Des zones d’ombre que le Sénat tente d’éclaircir…

 

Où sont les problèmes ? Le comptable représente le rétroviseur de l’entreprise alors que le cabinet conseil est la boussole : mieux inventer l’avenir. Le problème, c’est que face à une armée de technocrates, énarques et consorts, l’Etat semble dans l’incapacité de gérer sans l’intervention de tiers étrangers aux ministères. Ce qui interpelle et motive la commission d’enquête, voulue par les sénateurs. Ces derniers fustigent les sommes exorbitantes réglées par l’Etat à McKinsey, la prédominance de ce cabinet, l’intégrité de ce cabinet (McKinsey conseille sur la politique de vaccination alors que le cabinet américain est actionnaire de PFIZER !), sachant que le Président de la République a choisi le laboratoire des Etats-Unis comme fournisseur de vaccins.

Le Conseil Constitutionnel, présidé par Laurent FABIUS, a validé les dispositions législatives concernant les vaccins. Or, Victor, le fils de l’ancien Premier ministre dirige la filiale hexagonale de McKinsey. Précisons que le cabinet a prodigué, gratuitement, ses conseils auprès d’Emmanuel MACRON durant toute sa campagne de 2017. Pourquoi gratuitement ? Le Sénat veut aussi connaître les contreparties cachées, s’il y en a, d’une telle opération. McKinsey doit communiquer aux Etats-Unis la copie de toutes ses études et rapports (c’est la loi américaine). Ainsi, quid des études confidentielles qui se rapportent à la France ?

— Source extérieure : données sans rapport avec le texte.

/-! ## Instructions one after another -/

theorem execAll_cons_running {i : Instr} {s t : State} (is : List Instr) (h : exec i s = .next t)
    (ht : t.status = .running) : execAll (i :: is) s = execAll is t := by
  simp only [execAll, h, if_pos ht]

theorem execAll_cons_stopped {i : Instr} {s t : State} (is : List Instr) (h : exec i s = .next t)
    (ht : t.status ≠ .running) : execAll (i :: is) s = .next t := by
  simp only [execAll, h, if_neg ht]

/-- A sequence that leaves the core Running goes on with what follows it. -/
theorem execAll_append (is js : List Instr) {s t : State} (h : execAll is s = .next t) (ht : t.status = .running) :
    execAll (is ++ js) s = execAll js t := by
  induction is generalizing s with
  | nil => cases h; rfl
  | cons i is ih =>
    rw [List.cons_append]
    cases hi : exec i s with
    | next u =>
      by_cases hu : u.status = .running
      · rw [execAll_cons_running _ hi hu] at h ⊢
        exact ih h
      · rw [execAll_cons_stopped _ hi hu] at h
        cases h
        exact absurd ht hu
    | fault r | refused r => simp only [execAll, hi] at h; cases h

/-! ## Pops undo pushes (43_stack R196) -/

/-- t is s again, but for the pc, the ports, IMEM and the n words of DMEM below SP. -/
structure RestoredBelow (n : Nat) (s t : State) : Prop where
  status : t.status = s.status
  config : t.config = s.config
  slots : ∀ i : Slot, t.slot i = s.slot i
  bytes : ∀ k : Nat, (k : Int) < s.sp.toInt - 4 * n ∨ s.sp.toInt ≤ k → t.dmem.read k = s.dmem.read k

theorem RestoredBelow.refl (s : State) : RestoredBelow 0 s s := ⟨rfl, rfl, fun _ => rfl, fun _ _ => rfl⟩

theorem Memory.readWord_congr {m m' : Memory} {a : Nat} (o : ByteOrder) (h : ∀ k, a ≤ k → m.read k = m'.read k) :
    m.readWord o a = m'.readWord o a := by
  have h0 := h a le_rfl
  have h1 := h (a + 1) (Nat.le_add_right ..)
  have h2 := h (a + 2) (Nat.le_add_right ..)
  have h3 := h (a + 3) (Nat.le_add_right ..)
  cases o with
  | little | big => simp only [Memory.readWord, h0, h1, h2, h3]

section
variable {n : Nat} {s t : State} {v p : Word} (hin : inBounds s.pushAddr .word)
  (h : RestoredBelow n (s.pushed v p) t)
include hin h

theorem RestoredBelow.popAddr_eq : t.popAddr = s.pushAddr :=
  (congrArg BitVec.toInt (h.slots spSlot)).trans (State.pushed_sp_toInt hin v p)

/-- The next pop reads the word that was pushed. -/
theorem RestoredBelow.popWord_eq : t.popWord = v := by
  obtain ⟨hlo, -⟩ := (inBounds_word_iff _).mp hin
  have hconfig : t.config = s.config := h.config
  have hbytes : ∀ k, s.pushAddr.toNat ≤ k → t.dmem.read k = (s.pushed v p).dmem.read k := fun k hk =>
    h.bytes k (.inr (by rw [State.pushed_sp_toInt hin]; omega))
  rw [State.popWord, h.popAddr_eq hin, hconfig, Memory.readWord_congr _ hbytes, State.pushed_readWord]

/-- Moving SP up gives the state before the push back, one word more of DMEM below SP being left over. -/
theorem RestoredBelow.spUp (q : Word) : RestoredBelow (n + 1) s (t.spUp.setPc q) := by
  refine ⟨h.status, h.config, fun i => ?_, fun k hk => ?_⟩
  · by_cases hi : i = spSlot
    · subst hi
      calc (t.spUp.setPc q).slot spSlot = t.sp + 4 := t.spUp_sp
        _ = (s.pushed v p).sp + 4 := congrArg (· + 4) (h.slots spSlot)
        _ = s.slot spSlot := s.pushed_sp_add_four v p
    · exact (t.spUp_slot_ne hi).trans ((h.slots i).trans (s.pushed_slot_ne v p hi))
  · have haddr : s.pushAddr = s.sp.toInt - 4 := rfl
    have hpopped : t.dmem.read k = (s.pushed v p).dmem.read k :=
      h.bytes k (by rw [State.pushed_sp_toInt hin]; omega)
    exact hpopped.trans (State.pushed_sameMemoryBut hin v p k (by simp only [Width.bytes]; omega))

end

theorem State.setGpr_self (s : State) (r : GReg) : s.setGpr r (s.gpr r) = s :=
  congrArg (fun x => { s with x := x }) (Vector.set_getElem_self _)

/-- pushl, anything that restores the state, then popl of the same register: popl writes what the register already
holds (r6 too, whose pushed value is the SP after the push), and SP moves up. -/
theorem exec_popl_of_restored {ra : Field5} (ha : ra.toNat < 16) {n : Nat} {s t : State} {p : Word}
    (hin : inBounds s.pushAddr .word)
    (h : RestoredBelow n (s.pushed (s.spDown.gpr ⟨ra.toNat, ha⟩) p) t) :
    exec (.popl ra) t = .next t.spUp.advance := by
  have hpop : inBounds t.popAddr .word := by rwa [h.popAddr_eq hin]
  have hgpr : t.popWord = t.gpr ⟨ra.toNat, ha⟩ := (h.popWord_eq hin).trans (h.slots (slotOf _)).symm
  rw [exec_popl_inBounds ha hpop, hgpr, State.setGpr_self]

/-- Pushes of any legal registers, then the pops in reverse order, restore the state: each pop undoes the push that
stands around what the pushes and pops between them restore. -/
theorem execAll_pushes_pops (rs : List Field5) (hlegal : ∀ r ∈ rs, r.toNat < 16) {s : State}
    (hs : s.status = .running) (hfit : 4 * (rs.length : Int) ≤ s.sp.toInt) (htop : s.sp.toInt ≤ 1024) :
    ∃ t, execAll (rs.map .pushl ++ rs.reverse.map .popl) s = .next t ∧ RestoredBelow rs.length s t := by
  induction rs generalizing s with
  | nil => exact ⟨s, rfl, .refl s⟩
  | cons r rs ih =>
    obtain ⟨hr, hrs⟩ := List.forall_mem_cons.mp hlegal
    rw [List.length_cons] at hfit
    have hin : inBounds s.pushAddr .word := (pushAddr_inBounds s).mpr ⟨by omega, htop⟩
    have hsp : (s.pushed (s.spDown.gpr ⟨r.toNat, hr⟩) s.nextPc).sp.toInt = s.sp.toInt - 4 :=
      State.pushed_sp_toInt hin _ _
    obtain ⟨t, hexec, ht⟩ := ih hrs (s := s.pushed (s.spDown.gpr ⟨r.toNat, hr⟩) s.nextPc) hs (by omega) (by omega)
    have hpop := exec_popl_of_restored hr hin ht
    have hrun : t.status = .running := ht.status.trans hs
    refine ⟨t.spUp.advance, ?_, ht.spUp hin _⟩
    calc execAll ((r :: rs).map .pushl ++ (r :: rs).reverse.map .popl) s
        = execAll (.pushl r :: ((rs.map .pushl ++ rs.reverse.map .popl) ++ [.popl r])) s := by simp
      _ = execAll ((rs.map .pushl ++ rs.reverse.map .popl) ++ [.popl r])
            (s.pushed (s.spDown.gpr ⟨r.toNat, hr⟩) s.nextPc) := execAll_cons_running _ (exec_pushl_inBounds hr hin) hs
      _ = execAll [.popl r] t := execAll_append _ _ hexec hrun
      _ = .next t.spUp.advance := execAll_cons_running [] hpop hrun

/-- Settles O40, by `execAll_pushes_pops`. -/
theorem pushesThenReversePopsRestoreRegisters : Obligations.PushesThenReversePopsRestoreRegisters := by
  intro s rs hs hlegal hfit htop
  obtain ⟨t, hexec, ht⟩ := execAll_pushes_pops rs (fun r hr => (hlegal r hr).1) hs hfit htop
  exact ⟨t, hexec, ht.status.trans hs, ht.slots, ht.bytes⟩

/-- Settles O41, by `execAll_pushes_pops` for r6 alone. -/
theorem pushSpThenPopSpRestoresSp : Obligations.PushSpThenPopSpRestoresSp := by
  intro s hs h4 htop
  obtain ⟨t, hexec, ht⟩ := execAll_pushes_pops [6] (by decide) hs (by simpa using h4) htop
  exact ⟨t, hexec, ht.status.trans hs, ht.slots⟩

/-- Settles O42: ret pops the return address that call pushed, and SP moves up again. -/
theorem callThenRetReturns : Obligations.CallThenRetReturns := by
  intro s imm hs h4 htop
  have hin : inBounds s.pushAddr .word := (pushAddr_inBounds s).mpr ⟨h4, htop⟩
  have hrefl := RestoredBelow.refl (s.pushed s.nextPc (s.target imm))
  have hpop : inBounds (s.pushed s.nextPc (s.target imm)).popAddr .word := by rwa [hrefl.popAddr_eq hin]
  have hback := hrefl.spUp hin (s.pushed s.nextPc (s.target imm)).popWord
  refine ⟨_, ?_, hback.status.trans hs, hrefl.popWord_eq hin, hback.slots⟩
  rw [execAll_cons_running _ (exec_call_inBounds hin imm) hs]
  exact execAll_cons_running [] (exec_ret_inBounds hpop) hs

/-! ## How many entries fit (43_stack R196 (d)) -/

/-- k pushes of a register all complete exactly if their words fit below SP. -/
theorem execAll_replicate_pushl {ra : Field5} (ha : ra.toNat < 16) (k : Nat) {s : State} (hs : s.status = .running)
    (h0 : 0 ≤ s.sp.toInt) (htop : s.sp.toInt ≤ 1024) :
    ∃ t, execAll (List.replicate k (.pushl ra)) s = .next t ∧ (t.status = .running ↔ 4 * (k : Int) ≤ s.sp.toInt) := by
  induction k generalizing s with
  | zero => exact ⟨s, rfl, iff_of_true hs (by omega)⟩
  | succ k ih =>
    rw [List.replicate_succ]
    by_cases h4 : 4 ≤ s.sp.toInt
    · have hin : inBounds s.pushAddr .word := (pushAddr_inBounds s).mpr ⟨h4, htop⟩
      have hsp : (s.pushed (s.spDown.gpr ⟨ra.toNat, ha⟩) s.nextPc).sp.toInt = s.sp.toInt - 4 :=
        State.pushed_sp_toInt hin _ _
      obtain ⟨t, hexec, ht⟩ := ih (s := s.pushed (s.spDown.gpr ⟨ra.toNat, ha⟩) s.nextPc) hs (by omega) (by omega)
      refine ⟨t, (execAll_cons_running _ (exec_pushl_inBounds ha hin) hs).trans hexec, ht.trans ?_⟩
      omega
    · have hout : ¬ inBounds s.pushAddr .word := mt (pushAddr_inBounds s).mp (by omega)
      have hstop : (s.faultedWith (.memoryOutOfRange s.pushAddr .word)).status ≠ .running := nofun
      exact ⟨_, execAll_cons_stopped _ (exec_pushl_outOfBounds ha hout) hstop, iff_of_false hstop (by omega)⟩

/-- Settles O43, by `execAll_replicate_pushl` at SP = 1024. -/
theorem stackHolds256Entries : Obligations.StackHolds256Entries := by
  intro s ra k hs hsp ha
  have hint : s.sp.toInt = 1024 := congrArg BitVec.toInt hsp
  obtain ⟨t, hexec, ht⟩ := execAll_replicate_pushl ha k hs (by omega) (by omega)
  exact ⟨t, hexec, ht.trans (by omega)⟩

end Sys2Proof.Machine

/-! # Input and output (44_io): opcodes 20 and 21, the ports over steps and runs, the host's text -/

namespace Sys2Proof.Machine

/-! ## The two instructions -/

section
variable {ra : Field5} (ha : ra.toNat < 16) (s : State)

theorem exec_printr_legal : exec (.printr ra) s = .next (s.emit (s.gpr ⟨ra.toNat, ha⟩)).advance :=
  commit_useReg ha s fun a => (s.emit (s.gpr a)).advance

variable {s}

/-- With the next answer a value, readr takes it (44_io R212). -/
theorem exec_readr_value {v : Word} {rest : List Answer} (hin : s.input = .value v :: rest) :
    exec (.readr ra) s = .next (s.dropAnswer.setGpr ⟨ra.toNat, ha⟩ v).advance := by
  rw [exec, execReadr, useReg_bind ha, hin]
  rfl

include ha

/-- With the next answer `fail`, readr faults (44_io R212). -/
theorem exec_readr_fail {rest : List Answer} (hin : s.input = .fail :: rest) :
    exec (.readr ra) s = .next (s.faultedWith .inputError) := by
  rw [exec, execReadr, useReg_bind ha, hin]
  rfl

/-- With no answer yet, readr waits in place (44_io R212 (a); log 6). -/
theorem exec_readr_wait (hin : s.input = []) : exec (.readr ra) s = .next s := by
  rw [exec, execReadr, useReg_bind ha, hin]
  rfl

end

/-! ## What an instruction and a step do to the ports (44_io R210) -/

theorem memWrite_samePorts {s t : State} {a : Int} {n : Width} {v : Word} (h : s.memWrite a n v = .ok t) :
    s.samePorts t := by
  obtain ⟨-, ht, -, -⟩ := memWrite_ok h
  rw [ht]
  exact ⟨rfl, rfl⟩

theorem push_samePorts {s t : State} {v : Word} (h : s.push v = .ok t) : s.samePorts t :=
  memWrite_samePorts (s := s.spDown) h

/-- The three things an instruction that takes s to t can do to the ports: nothing; a printr appends one value and goes
on; a readr takes the oldest answer. -/
inductive PortEffect (s t : State) : Instr → Prop where
  | same {i : Instr} (h : s.samePorts t) : PortEffect s t i
  | emits {ra : Field5} (v : Word) (status : t.status = s.status) (output : t.output = s.output ++ [v])
      (input : t.input = s.input) : PortEffect s t (.printr ra)
  | takes {ra : Field5} (r : Answer) (output : t.output = s.output) (input : s.input = r :: t.input) :
      PortEffect s t (.readr ra)

/-- A fault leaves the ports alone (60_exceptions R238). -/
theorem faultedWith_samePorts (s : State) (c : FaultCause) : s.samePorts (s.faultedWith c) := ⟨rfl, rfl⟩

Enfin, dernier point, quid de l’impôt sur les sociétés concernant McKinsey en France. Existe-t-il une évasion fiscale légale ? Certes, s’il règle la TVA, le cabinet US déduit tout ce qu’il récupère sur ses achats.

 

 

Une histoire de moutons qui en dit long sur les consultants !

 

Connaîtra-t-on un jour les résultats de cette enquête ? L’avenir le dira. On doit remarquer le trouble que pose le questionnement du Sénat. Le problème ne se situe aucunement dans le fait que l’Etat fasse appel à des cabinets extérieurs. Si un journal, voici quelques années, avait écrit un jour : « …parlons des cabinets de consultants », je ne résiste pas à l’envie de vous raconter une histoire de consultant : « en pleine montagne, un homme d’affaires lambda (attaché-case, nœud papillon et costume de bonne coupe) arrête sa voiture devant un berger. Il s’écrie : « Ola, brave homme, si je vous dis en quelques secondes, combien il y a de moutons dans votre troupeau, vous m’en donnez un. D’accord, dit le berger. Le consultant parcourt le troupeau d’un regard balayant et déclare : il y a 198 moutons ! C’est bien, dit le berger et le spécialiste s’empare d’un animal. Attendez, déclare le berger, si je vous dis quel métier vous faites, vous me rendez ma bête ? Ok dit l’autre. Et bien vous êtes consultant, cher ami. L’autre est sidéré : comment vous avez deviné ?  Facile, dit le gardien de la montagne, vous arrivez quand on ne vous attend pas, quand on ne vous a rien demandé, vous nous dites ce que l’on sait déjà et c’est mon chien que vous avez pris ! ».